WORK INSTRUCTIONS: Only the lines from the one containing "def INF_GLN_CYC_BUSY : Fld := ⟨0x8030, 0, 64⟩" through the last line of the entries are wanted. Transcribe them exactly.

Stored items
....
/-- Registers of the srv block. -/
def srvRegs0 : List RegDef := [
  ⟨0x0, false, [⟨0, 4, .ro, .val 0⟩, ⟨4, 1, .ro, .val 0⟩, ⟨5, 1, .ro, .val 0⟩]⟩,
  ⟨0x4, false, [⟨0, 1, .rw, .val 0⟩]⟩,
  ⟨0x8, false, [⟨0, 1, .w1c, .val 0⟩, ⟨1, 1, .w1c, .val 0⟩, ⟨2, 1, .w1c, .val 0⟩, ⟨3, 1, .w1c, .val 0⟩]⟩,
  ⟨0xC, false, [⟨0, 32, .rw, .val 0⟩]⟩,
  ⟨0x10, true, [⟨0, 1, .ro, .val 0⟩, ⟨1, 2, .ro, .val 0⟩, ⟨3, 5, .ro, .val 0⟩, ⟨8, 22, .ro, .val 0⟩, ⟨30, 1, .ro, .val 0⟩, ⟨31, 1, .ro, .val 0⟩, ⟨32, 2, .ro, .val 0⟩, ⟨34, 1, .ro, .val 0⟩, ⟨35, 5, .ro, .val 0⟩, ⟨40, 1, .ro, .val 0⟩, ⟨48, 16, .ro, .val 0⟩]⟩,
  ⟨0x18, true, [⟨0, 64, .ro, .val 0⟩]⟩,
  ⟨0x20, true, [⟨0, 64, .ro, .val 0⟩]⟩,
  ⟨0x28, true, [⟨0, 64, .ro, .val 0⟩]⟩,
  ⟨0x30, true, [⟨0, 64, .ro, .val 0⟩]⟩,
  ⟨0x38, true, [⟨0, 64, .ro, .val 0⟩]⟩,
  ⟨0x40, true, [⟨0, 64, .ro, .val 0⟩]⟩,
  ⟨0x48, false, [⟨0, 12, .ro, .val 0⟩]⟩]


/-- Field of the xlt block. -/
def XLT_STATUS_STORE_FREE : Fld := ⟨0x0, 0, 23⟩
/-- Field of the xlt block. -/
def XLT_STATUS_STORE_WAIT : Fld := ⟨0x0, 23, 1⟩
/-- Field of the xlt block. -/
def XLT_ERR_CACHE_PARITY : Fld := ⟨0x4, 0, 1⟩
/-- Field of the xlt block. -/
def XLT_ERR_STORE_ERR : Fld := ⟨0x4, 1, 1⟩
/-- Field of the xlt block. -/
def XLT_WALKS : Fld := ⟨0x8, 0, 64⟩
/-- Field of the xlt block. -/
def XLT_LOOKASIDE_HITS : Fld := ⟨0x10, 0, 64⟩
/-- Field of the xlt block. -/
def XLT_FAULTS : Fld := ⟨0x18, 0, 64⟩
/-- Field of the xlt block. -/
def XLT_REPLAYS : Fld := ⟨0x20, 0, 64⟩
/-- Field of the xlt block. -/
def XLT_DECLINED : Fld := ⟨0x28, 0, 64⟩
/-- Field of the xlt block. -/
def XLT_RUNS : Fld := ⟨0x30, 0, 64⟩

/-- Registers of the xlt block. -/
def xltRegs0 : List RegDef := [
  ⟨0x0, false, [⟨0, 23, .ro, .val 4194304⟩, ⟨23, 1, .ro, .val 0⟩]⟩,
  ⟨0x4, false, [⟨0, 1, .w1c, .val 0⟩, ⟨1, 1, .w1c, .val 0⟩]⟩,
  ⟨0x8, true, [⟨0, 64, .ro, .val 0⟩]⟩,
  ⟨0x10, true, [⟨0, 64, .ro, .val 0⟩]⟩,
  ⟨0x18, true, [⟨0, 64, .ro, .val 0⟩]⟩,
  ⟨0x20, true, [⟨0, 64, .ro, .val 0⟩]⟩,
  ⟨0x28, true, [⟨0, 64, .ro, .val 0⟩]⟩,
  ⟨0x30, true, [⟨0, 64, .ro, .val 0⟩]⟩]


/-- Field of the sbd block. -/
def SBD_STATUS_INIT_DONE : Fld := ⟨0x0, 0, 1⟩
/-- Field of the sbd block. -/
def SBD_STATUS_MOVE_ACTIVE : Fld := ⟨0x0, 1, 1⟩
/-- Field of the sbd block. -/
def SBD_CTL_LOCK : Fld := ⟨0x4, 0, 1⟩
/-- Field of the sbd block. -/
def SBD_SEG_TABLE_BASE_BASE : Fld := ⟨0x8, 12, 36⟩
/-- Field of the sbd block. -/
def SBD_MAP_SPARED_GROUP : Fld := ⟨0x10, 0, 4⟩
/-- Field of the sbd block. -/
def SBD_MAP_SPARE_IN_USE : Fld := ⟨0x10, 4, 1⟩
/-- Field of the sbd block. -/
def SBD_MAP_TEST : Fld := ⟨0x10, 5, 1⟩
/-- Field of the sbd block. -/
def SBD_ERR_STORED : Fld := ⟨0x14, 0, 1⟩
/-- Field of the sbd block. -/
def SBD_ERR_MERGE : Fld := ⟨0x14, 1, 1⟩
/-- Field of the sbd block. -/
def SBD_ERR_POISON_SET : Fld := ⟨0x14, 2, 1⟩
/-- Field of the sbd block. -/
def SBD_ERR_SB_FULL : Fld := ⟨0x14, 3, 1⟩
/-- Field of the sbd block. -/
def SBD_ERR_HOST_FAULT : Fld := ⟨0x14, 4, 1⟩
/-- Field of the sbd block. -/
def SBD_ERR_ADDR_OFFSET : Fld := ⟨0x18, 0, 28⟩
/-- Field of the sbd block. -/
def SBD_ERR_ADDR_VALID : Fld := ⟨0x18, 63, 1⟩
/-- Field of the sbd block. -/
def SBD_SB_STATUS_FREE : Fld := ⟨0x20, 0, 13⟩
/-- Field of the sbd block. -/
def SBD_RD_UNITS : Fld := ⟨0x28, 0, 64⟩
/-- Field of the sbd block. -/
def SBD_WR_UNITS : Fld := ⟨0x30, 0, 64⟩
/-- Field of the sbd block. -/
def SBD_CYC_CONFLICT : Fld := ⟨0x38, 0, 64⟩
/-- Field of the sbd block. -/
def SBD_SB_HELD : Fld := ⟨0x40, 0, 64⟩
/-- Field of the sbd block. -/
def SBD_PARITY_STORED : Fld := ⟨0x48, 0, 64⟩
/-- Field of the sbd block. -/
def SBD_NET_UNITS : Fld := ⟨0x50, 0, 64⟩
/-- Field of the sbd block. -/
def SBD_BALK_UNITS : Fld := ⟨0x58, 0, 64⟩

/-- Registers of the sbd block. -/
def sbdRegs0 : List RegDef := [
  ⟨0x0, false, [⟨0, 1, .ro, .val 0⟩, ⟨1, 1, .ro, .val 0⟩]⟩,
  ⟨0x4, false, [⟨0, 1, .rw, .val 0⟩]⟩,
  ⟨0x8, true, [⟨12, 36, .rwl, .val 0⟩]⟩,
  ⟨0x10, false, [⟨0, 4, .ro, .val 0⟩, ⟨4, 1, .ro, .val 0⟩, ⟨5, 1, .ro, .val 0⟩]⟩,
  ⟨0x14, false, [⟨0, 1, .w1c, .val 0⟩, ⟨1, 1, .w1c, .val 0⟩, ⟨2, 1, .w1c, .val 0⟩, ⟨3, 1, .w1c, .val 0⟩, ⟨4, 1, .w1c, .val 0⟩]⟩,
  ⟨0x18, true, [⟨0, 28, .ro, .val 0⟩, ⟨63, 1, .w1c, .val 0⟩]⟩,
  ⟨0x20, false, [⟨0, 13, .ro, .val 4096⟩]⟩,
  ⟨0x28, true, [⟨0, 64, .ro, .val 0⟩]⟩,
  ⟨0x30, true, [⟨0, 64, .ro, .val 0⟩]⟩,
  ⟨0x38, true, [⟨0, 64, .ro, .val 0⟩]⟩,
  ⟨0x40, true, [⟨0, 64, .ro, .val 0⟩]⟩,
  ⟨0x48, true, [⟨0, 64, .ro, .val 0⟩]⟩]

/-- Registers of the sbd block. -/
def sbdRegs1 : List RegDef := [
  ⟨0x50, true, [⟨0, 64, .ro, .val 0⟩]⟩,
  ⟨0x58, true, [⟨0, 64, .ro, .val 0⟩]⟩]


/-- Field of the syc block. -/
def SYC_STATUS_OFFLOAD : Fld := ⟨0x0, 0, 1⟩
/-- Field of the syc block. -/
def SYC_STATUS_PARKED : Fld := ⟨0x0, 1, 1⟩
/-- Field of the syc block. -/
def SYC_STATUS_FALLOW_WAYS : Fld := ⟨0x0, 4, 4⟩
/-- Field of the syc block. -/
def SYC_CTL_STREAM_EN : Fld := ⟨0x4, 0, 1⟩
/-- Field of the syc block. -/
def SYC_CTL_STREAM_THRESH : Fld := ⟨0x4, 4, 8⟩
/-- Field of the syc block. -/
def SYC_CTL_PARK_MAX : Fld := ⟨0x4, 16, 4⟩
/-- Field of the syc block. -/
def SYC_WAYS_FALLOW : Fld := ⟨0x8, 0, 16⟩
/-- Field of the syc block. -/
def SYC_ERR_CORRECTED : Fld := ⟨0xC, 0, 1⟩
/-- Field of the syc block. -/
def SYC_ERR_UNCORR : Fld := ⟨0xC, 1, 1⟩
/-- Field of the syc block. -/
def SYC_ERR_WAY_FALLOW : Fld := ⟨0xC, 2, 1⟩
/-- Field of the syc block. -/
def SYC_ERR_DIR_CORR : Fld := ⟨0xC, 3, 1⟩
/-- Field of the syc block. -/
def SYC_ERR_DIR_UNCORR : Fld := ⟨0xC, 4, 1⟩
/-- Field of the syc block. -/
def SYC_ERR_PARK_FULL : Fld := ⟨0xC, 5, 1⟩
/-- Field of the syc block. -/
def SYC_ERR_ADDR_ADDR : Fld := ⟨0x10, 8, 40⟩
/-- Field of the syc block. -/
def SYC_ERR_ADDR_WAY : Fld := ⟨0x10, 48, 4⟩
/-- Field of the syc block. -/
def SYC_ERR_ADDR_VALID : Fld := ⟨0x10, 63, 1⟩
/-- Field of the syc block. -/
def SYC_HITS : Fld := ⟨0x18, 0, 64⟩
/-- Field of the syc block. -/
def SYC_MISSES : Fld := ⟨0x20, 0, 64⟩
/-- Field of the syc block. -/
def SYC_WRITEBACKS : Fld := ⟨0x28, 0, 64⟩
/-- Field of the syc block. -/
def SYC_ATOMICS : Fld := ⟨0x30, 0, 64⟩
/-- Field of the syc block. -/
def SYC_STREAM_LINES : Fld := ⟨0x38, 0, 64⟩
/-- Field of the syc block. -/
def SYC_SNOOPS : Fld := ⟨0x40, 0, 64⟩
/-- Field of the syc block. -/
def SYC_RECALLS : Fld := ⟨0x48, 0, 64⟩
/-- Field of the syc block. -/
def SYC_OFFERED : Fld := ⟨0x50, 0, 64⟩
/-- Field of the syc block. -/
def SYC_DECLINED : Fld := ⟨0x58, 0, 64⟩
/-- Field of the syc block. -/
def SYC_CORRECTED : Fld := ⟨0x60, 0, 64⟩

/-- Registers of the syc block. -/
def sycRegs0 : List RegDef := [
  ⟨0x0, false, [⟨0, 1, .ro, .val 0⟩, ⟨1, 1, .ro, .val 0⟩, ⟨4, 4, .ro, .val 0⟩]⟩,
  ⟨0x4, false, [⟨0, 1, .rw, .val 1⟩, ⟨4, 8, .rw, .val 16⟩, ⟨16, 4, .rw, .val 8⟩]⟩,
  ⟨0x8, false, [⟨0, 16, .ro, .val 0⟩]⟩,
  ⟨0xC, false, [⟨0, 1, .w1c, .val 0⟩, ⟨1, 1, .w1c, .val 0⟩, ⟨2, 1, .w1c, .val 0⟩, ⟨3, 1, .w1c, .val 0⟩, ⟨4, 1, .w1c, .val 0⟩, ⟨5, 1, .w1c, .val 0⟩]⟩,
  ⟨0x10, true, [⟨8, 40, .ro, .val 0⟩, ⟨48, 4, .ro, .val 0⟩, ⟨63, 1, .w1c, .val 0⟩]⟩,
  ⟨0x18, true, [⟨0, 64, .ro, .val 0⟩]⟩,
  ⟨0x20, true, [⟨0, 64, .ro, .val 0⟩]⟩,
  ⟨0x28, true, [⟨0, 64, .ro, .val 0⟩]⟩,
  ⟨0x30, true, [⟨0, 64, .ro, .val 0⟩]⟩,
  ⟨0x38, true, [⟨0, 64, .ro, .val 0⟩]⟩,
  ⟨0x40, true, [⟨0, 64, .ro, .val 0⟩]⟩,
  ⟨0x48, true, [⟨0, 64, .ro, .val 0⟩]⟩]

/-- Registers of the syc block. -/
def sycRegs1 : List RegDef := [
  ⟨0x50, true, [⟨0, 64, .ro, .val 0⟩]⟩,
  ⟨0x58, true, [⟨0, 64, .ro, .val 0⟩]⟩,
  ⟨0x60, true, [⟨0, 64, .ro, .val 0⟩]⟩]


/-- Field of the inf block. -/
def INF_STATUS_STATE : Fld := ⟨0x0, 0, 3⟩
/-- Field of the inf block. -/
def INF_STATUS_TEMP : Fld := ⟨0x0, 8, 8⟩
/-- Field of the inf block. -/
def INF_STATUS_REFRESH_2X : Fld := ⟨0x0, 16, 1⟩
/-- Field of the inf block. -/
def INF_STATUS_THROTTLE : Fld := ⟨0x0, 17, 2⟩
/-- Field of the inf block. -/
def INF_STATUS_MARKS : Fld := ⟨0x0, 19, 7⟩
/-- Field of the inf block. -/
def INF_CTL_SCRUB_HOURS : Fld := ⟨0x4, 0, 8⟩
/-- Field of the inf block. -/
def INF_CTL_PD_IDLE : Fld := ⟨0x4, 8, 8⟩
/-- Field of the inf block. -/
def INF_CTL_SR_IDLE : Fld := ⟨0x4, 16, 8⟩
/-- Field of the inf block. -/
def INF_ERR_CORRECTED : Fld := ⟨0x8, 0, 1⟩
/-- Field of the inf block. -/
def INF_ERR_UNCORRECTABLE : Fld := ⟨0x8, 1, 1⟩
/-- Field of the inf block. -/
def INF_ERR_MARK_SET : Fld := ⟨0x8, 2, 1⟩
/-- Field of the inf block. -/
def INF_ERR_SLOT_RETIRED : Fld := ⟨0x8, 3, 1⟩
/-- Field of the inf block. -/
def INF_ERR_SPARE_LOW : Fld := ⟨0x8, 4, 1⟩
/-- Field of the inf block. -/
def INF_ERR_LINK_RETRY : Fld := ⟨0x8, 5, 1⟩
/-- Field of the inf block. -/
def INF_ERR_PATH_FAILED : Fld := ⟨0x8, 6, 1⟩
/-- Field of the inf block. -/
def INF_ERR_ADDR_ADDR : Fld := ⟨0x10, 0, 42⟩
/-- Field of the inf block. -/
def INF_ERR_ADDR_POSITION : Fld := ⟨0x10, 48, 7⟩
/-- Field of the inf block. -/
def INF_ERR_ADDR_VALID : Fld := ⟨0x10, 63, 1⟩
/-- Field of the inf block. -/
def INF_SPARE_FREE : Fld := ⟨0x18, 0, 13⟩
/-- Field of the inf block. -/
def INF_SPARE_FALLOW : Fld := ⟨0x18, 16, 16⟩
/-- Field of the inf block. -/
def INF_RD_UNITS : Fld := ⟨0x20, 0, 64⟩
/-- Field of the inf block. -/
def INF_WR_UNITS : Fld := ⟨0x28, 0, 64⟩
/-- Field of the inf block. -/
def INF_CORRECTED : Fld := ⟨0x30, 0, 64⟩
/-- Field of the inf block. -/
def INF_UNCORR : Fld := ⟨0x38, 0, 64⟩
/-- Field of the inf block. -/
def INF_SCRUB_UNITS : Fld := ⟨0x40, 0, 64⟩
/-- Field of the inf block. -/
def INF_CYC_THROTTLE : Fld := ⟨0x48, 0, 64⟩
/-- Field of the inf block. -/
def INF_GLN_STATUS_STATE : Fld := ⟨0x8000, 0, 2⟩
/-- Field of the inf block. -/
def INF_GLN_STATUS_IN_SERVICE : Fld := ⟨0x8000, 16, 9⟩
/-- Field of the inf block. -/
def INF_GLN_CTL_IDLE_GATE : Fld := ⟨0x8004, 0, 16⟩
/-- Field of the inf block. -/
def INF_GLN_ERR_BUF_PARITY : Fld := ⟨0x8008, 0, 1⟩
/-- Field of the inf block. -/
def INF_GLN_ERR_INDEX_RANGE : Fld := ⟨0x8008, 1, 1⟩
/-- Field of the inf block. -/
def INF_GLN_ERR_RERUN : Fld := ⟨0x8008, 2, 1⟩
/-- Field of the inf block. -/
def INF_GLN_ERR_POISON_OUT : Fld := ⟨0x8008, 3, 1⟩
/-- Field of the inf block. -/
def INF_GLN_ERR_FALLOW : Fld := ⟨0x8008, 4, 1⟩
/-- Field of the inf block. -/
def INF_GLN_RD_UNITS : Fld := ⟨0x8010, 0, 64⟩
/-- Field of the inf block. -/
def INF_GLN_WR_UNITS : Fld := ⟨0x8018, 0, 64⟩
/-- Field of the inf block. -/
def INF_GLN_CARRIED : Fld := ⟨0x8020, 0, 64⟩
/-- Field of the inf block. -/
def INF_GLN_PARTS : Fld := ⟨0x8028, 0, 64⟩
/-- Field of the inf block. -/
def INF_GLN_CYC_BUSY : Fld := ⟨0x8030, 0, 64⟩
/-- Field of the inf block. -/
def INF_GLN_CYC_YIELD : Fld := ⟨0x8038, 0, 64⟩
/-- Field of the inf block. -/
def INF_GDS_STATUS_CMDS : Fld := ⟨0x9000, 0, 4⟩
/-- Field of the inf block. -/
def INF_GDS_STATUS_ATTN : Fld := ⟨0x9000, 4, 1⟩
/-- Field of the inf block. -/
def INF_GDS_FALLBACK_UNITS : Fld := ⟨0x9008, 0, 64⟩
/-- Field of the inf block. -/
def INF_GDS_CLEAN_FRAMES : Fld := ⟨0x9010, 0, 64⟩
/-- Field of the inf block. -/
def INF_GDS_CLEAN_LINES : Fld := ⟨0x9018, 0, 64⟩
....
RESPONSE TO THIS EXERCISE:
def INF_GLN_CYC_BUSY : Fld := ⟨0x8030, 0, 64⟩
/-- Field of the inf block. -/
def INF_GLN_CYC_YIELD : Fld := ⟨0x8038, 0, 64⟩
/-- Field of the inf block. -/
def INF_GDS_STATUS_CMDS : Fld := ⟨0x9000, 0, 4⟩
/-- Field of the inf block. -/
def INF_GDS_STATUS_ATTN : Fld := ⟨0x9000, 4, 1⟩
/-- Field of the inf block. -/
def INF_GDS_FALLBACK_UNITS : Fld := ⟨0x9008, 0, 64⟩
/-- Field of the inf block. -/
def INF_GDS_CLEAN_FRAMES : Fld := ⟨0x9010, 0, 64⟩
/-- Field of the inf block. -/
def INF_GDS_CLEAN_LINES : Fld := ⟨0x9018, 0, 64⟩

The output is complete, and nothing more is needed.